# One year



## texasgirl (Feb 1, 2009)

I am one year smoke free!!


----------



## Saphellae (Feb 1, 2009)

Amazing!! Congrats, we are proud of you hun!!!


----------



## Barbara L (Feb 1, 2009)

That's great Stacy!  Keep up the good work.  It has been either 4 1/2 years or 5 1/2 years for James.  If he can do it, so can you!

Barbara


----------



## Alix (Feb 1, 2009)

Holy cow! GOOD FOR YOU!!! 365 gold stars for you! You're officially a non smoker now!


----------



## Uncle Bob (Feb 1, 2009)

Like me....one of these days you will look back and say it was one of the smartest things I've ever done. ------ CONGRATULATIONS!!!


----------



## texasgirl (Feb 1, 2009)

I know it was UB. I feel better and I don't get sick with everything everyone brings around now. I do still want one every once in a while though, but, it's VERY easy to think of something else and it's completely gone, lol

Thanks guys. Ya'll help me get it going and I just couldn't relapse after that.


----------



## jabbur (Feb 1, 2009)

GOOD FOR YOU!!!


----------



## bglc32 (Feb 1, 2009)

That's WONDERFUL!!!!


----------



## LPBeier (Feb 1, 2009)

Congratulations Stacy, I am so proud of you!  That is no small achievement!  I remember when I quit how good I felt.


----------



## Claire (Feb 1, 2009)

Brava!!!


----------



## Toots (Feb 1, 2009)

Congratulations!  I have friends who have tried and tried, and slip back into it.  I know it takes a lot of strength to stop - keep up the good work!


----------



## Vanilla Bean (Feb 1, 2009)

That is great, and what a hard thing to stop!  Keep up the great work, your heart will thank you for it!


----------



## Mama (Feb 1, 2009)

Congratulations Stacy!  That's AWESOME!


----------



## kadesma (Feb 1, 2009)

texasgirl said:


> I am one year smoke free!!


Really? already?  wow, I'm at 1-1/2 years and at times I still want one, but Ive been stubborn as a mule, even tho there are times I could smack DH and DD for the way this came about..One day they will learn I'm not a dog you slap a patch on without asking!!!!!!

kades  
Good for you Stacy at least you did this and all on your own..Great work.


----------



## deelady (Feb 1, 2009)

Awsome TG!! The hardest part is behind you!!


----------



## dave the baker (Feb 2, 2009)

Congrats, Stacey!!!  I quit on Jan 15, 2004, five years ago.  Smoked two packs a day for forty-five years.  Back then it was the thing to do, everybody did it.  Didn't realize how much it stunk and what damage i could do to you, even though we call them "coffin nails".  In the Army you had to have a pack displayed in your footlocker.  According to the doctors, I'm now living on borrowed time, and have been for about four years.  It's true what they say about having to "pay for your fun".  If you can get someone to quit when they're young, or better yet never start, then they won't be joining me as one of the walking dead.


----------



## texasgirl (Feb 2, 2009)

Yeap, one year, lol. I can't believe that I can actually say that either. Cj, I know why you quit and when it's because of someone else, it's makes it so much harder. Just think what it would be like if you were still smoking though. I don't think you would be here and I'm truly happy that you are!!

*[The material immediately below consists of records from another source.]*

-- ==== Sys2Proof/Certificates/Slice0/Obligations.lean ====
section
/-! DEFINITION. What is claimed of the machine: one proposition for each obligation, after the words that they share. -/
namespace Sys2Proof.Slice0
open Machine

/-! ### Where an instruction stands -/

/-- The thread that issues at site `x`. -/
def thr (s : State) (x : Site) : Thread := s.node.thread x.tile x.thr

/-- The module asks nothing of the always-on domain, the thread of site `x` can issue (03 R81), the word's reserved bits
are zero (R106) and its predicate selects it (04 R113). -/
def Runs (s : State) (x : Site) : Prop :=
  s.node.quiet = true ∧ s.node.canIssue x = true ∧ x.res = 0 ∧ (thr s x).selects x = true

/-- `s` after the thread of site `x` has issued an instruction of `cost` slots and become `th`: the issue counters of its
tile move on (20 R593) and nothing else of the machine changes. -/
def after (s : State) (x : Site) (cost : Nat) (th : Thread) : State :=
  { s with node := s.node.setTile x.tile (((s.node.tile x.tile).issueMark x.thr cost).setThread x.thr th) }

/-- The tile of site `x` after the issue of an instruction of `cost` slots, before its effect. -/
def issued (s : State) (x : Site) (cost : Nat) : Node := s.node.modTile x.tile (·.issueMark x.thr cost)

/-! ### The scalar instructions (04 R117-R133) -/

/-- Register form of the ALU (R120): the site, the cost in slots, the destination and its value. -/
def aluReg : Instr → Option (Site × Nat × Fin 32 × (Thread → Word))
  | .add x rd ra rb => some (x, 1, rd, fun th => th.getS ra + th.getS rb)
  | .sub x rd ra rb => some (x, 1, rd, fun th => th.getS ra - th.getS rb)
  | .and x rd ra rb => some (x, 1, rd, fun th => th.getS ra &&& th.getS rb)
  | .or x rd ra rb => some (x, 1, rd, fun th => th.getS ra ||| th.getS rb)
  | .xor x rd ra rb => some (x, 1, rd, fun th => th.getS ra ^^^ th.getS rb)
  | .shl x rd ra rb => some (x, 1, rd, fun th => th.getS ra <<< (th.getS rb &&& 63).toNat)
  | .shr x rd ra rb => some (x, 1, rd, fun th => th.getS ra >>> (th.getS rb &&& 63).toNat)
  | .sra x rd ra rb => some (x, 1, rd, fun th => (th.getS ra).sshiftRight (th.getS rb &&& 63).toNat)
  | .mul x rd ra rb => some (x, 2, rd, fun th => BitVec.ofNat 64 ((th.getS ra).toNat * (th.getS rb).toNat))
  | .mulhu x rd ra rb => some (x, 2, rd, fun th => BitVec.ofNat 64 ((th.getS ra).toNat * (th.getS rb).toNat / 2 ^ 64))
  | .min x rd ra rb => some (x, 1, rd, fun th => BitVec.ofInt 64 (Min.min (th.getS ra).toInt (th.getS rb).toInt))
  | .max x rd ra rb => some (x, 1, rd, fun th => BitVec.ofInt 64 (Max.max (th.getS ra).toInt (th.getS rb).toInt))
  | .minu x rd ra rb => some (x, 1, rd, fun th => BitVec.ofNat 64 (Min.min (th.getS ra).toNat (th.getS rb).toNat))
  | .maxu x rd ra rb => some (x, 1, rd, fun th => BitVec.ofNat 64 (Max.max (th.getS ra).toNat (th.getS rb).toNat))
  | .clz x rd ra => some (x, 1, rd, fun th => BitVec.ofNat 64 (64 - (th.getS ra).toNat.size))
  | .popc x rd ra => some (x, 1, rd, fun th => BitVec.ofNat 64 ((List.range 64).countP (th.getS ra).toNat.testBit))
  | _ => none

/-- Immediate form of the ALU (R120, R121): the site, the cost, the destination, its value, and whether the immediate is
a reserved operand value (IMM[31:6] of a shift other than zero). -/
def aluImm : Instr → Option (Site × Nat × Fin 32 × (Thread → Word) × Bool)
  | .addi x rd ra i => some (x, 1, rd, fun th => th.getS ra + i.signExtend 64, false)
  | .subi x rd ra i => some (x, 1, rd, fun th => th.getS ra - i.signExtend 64, false)
  | .andi x rd ra i => some (x, 1, rd, fun th => th.getS ra &&& i.signExtend 64, false)
  | .ori x rd ra i => some (x, 1, rd, fun th => th.getS ra ||| i.signExtend 64, false)
  | .xori x rd ra i => some (x, 1, rd, fun th => th.getS ra ^^^ i.signExtend 64, false)
  | .shli x rd ra i => some (x, 1, rd, fun th => th.getS ra <<< i.toNat, decide (64 ≤ i.toNat))
  | .shri x rd ra i => some (x, 1, rd, fun th => th.getS ra >>> i.toNat, decide (64 ≤ i.toNat))
  | .srai x rd ra i => some (x, 1, rd, fun th => (th.getS ra).sshiftRight i.toNat, decide (64 ≤ i.toNat))
  | .muli x rd ra i => some (x, 2, rd, fun th => BitVec.ofInt 64 ((th.getS ra).toInt * i.toInt), false)
  | .mini x rd ra i => some (x, 1, rd, fun th => BitVec.ofInt 64 (Min.min (th.getS ra).toInt i.toInt), false)
  | .maxi x rd ra i => some (x, 1, rd, fun th => BitVec.ofInt 64 (Max.max (th.getS ra).toInt i.toInt), false)
  | .minui x rd ra i => some (x, 1, rd, fun th => BitVec.ofNat 64 (Min.min (th.getS ra).toNat (i.signExtend 64).toNat), false)
  | .maxui x rd ra i => some (x, 1, rd, fun th => BitVec.ofNat 64 (Max.max (th.getS ra).toNat (i.signExtend 64).toNat), false)
  | .lil x rd i => some (x, 1, rd, fun _ => i.signExtend 64, false)
  | .lih x rd i => some (x, 1, rd, fun th => i ++ (th.getS rd).setWidth 32, false)
  | _ => none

Dave, I wish you well and hope that you keep "borrowing " all the time you want!!


----------



## Michelemarie (Feb 2, 2009)

Congratulations!!!


----------



## Luvs2Cook (Feb 2, 2009)

good job, congrats


----------



## jpmcgrew (Feb 2, 2009)

Congratulations to you TG.  Im at 33 days I have not smoked the support from DC helped a lot.
Thank You DC.


----------



## Alix (Feb 2, 2009)

jpmcgrew WOOHOO!!! 33 days is quite an accomplishment! Keep up the good work, we're with you all the way.


----------



## GB (Feb 2, 2009)

Way to go TG (and jpmcgrew). That is quite an accomplishment!


----------



## getoutamykitchen (Feb 2, 2009)

Way to go all, my 2 year anniversary will be on June 5th at 6 am in the morning.
OMG think of the money we're saving.


----------



## luvs (Feb 2, 2009)

horray, stacy!!!!! i quit some months ago & it's awesome. more energy, less cash dropped, it's great.

miss you, stace!!


----------



## CharlieD (Feb 2, 2009)

Way to go, 3 month here.


----------



## Maidrite (Feb 2, 2009)

*Way to GO TG. *


----------



## jpmcgrew (Feb 2, 2009)

CharlieD said:


> Way to go, 3 month here.


  Good for you, Charlie The quit counter helps me alot so so far I have not smoked over 990 cigs quite sobering when you look at it that way plus the money saved.


----------



## xmemex (Feb 2, 2009)

congratulations!


----------



## texasgirl (Feb 2, 2009)

jpmcgrew said:


> Congratulations to you TG.  Im at 33 days I have not smoked the support from DC helped a lot.
> Thank You DC.



Thats GREAT!! don't stop now, you don't want to have to go through it again!!


----------



## texasgirl (Feb 2, 2009)

Way to go to EVERYONE!!  WOOHOO!!


----------



## marigeorge (Feb 2, 2009)

Congrats everyone.......this is day 64 for me!


----------



## texasgirl (Feb 2, 2009)

marigene said:


> Congrats everyone.......this is day 64 for me!



Awesome!!


----------



## callie (Feb 2, 2009)

texasgirl said:


> I am one year smoke free!!


 
Congrats, tg! VERY proud of you!!   and everyone else, too!!


----------



## Barbara L (Feb 3, 2009)

I'm so proud of all of you!  

Barbara


----------



## jpmcgrew (Feb 3, 2009)

texasgirl said:


> Thats GREAT!! don't stop now, you don't want to have to go through it again!!


  I do not want go through it again I even talked to a girl yesterday who was smoking dang it it still smelled so good but I was good.


----------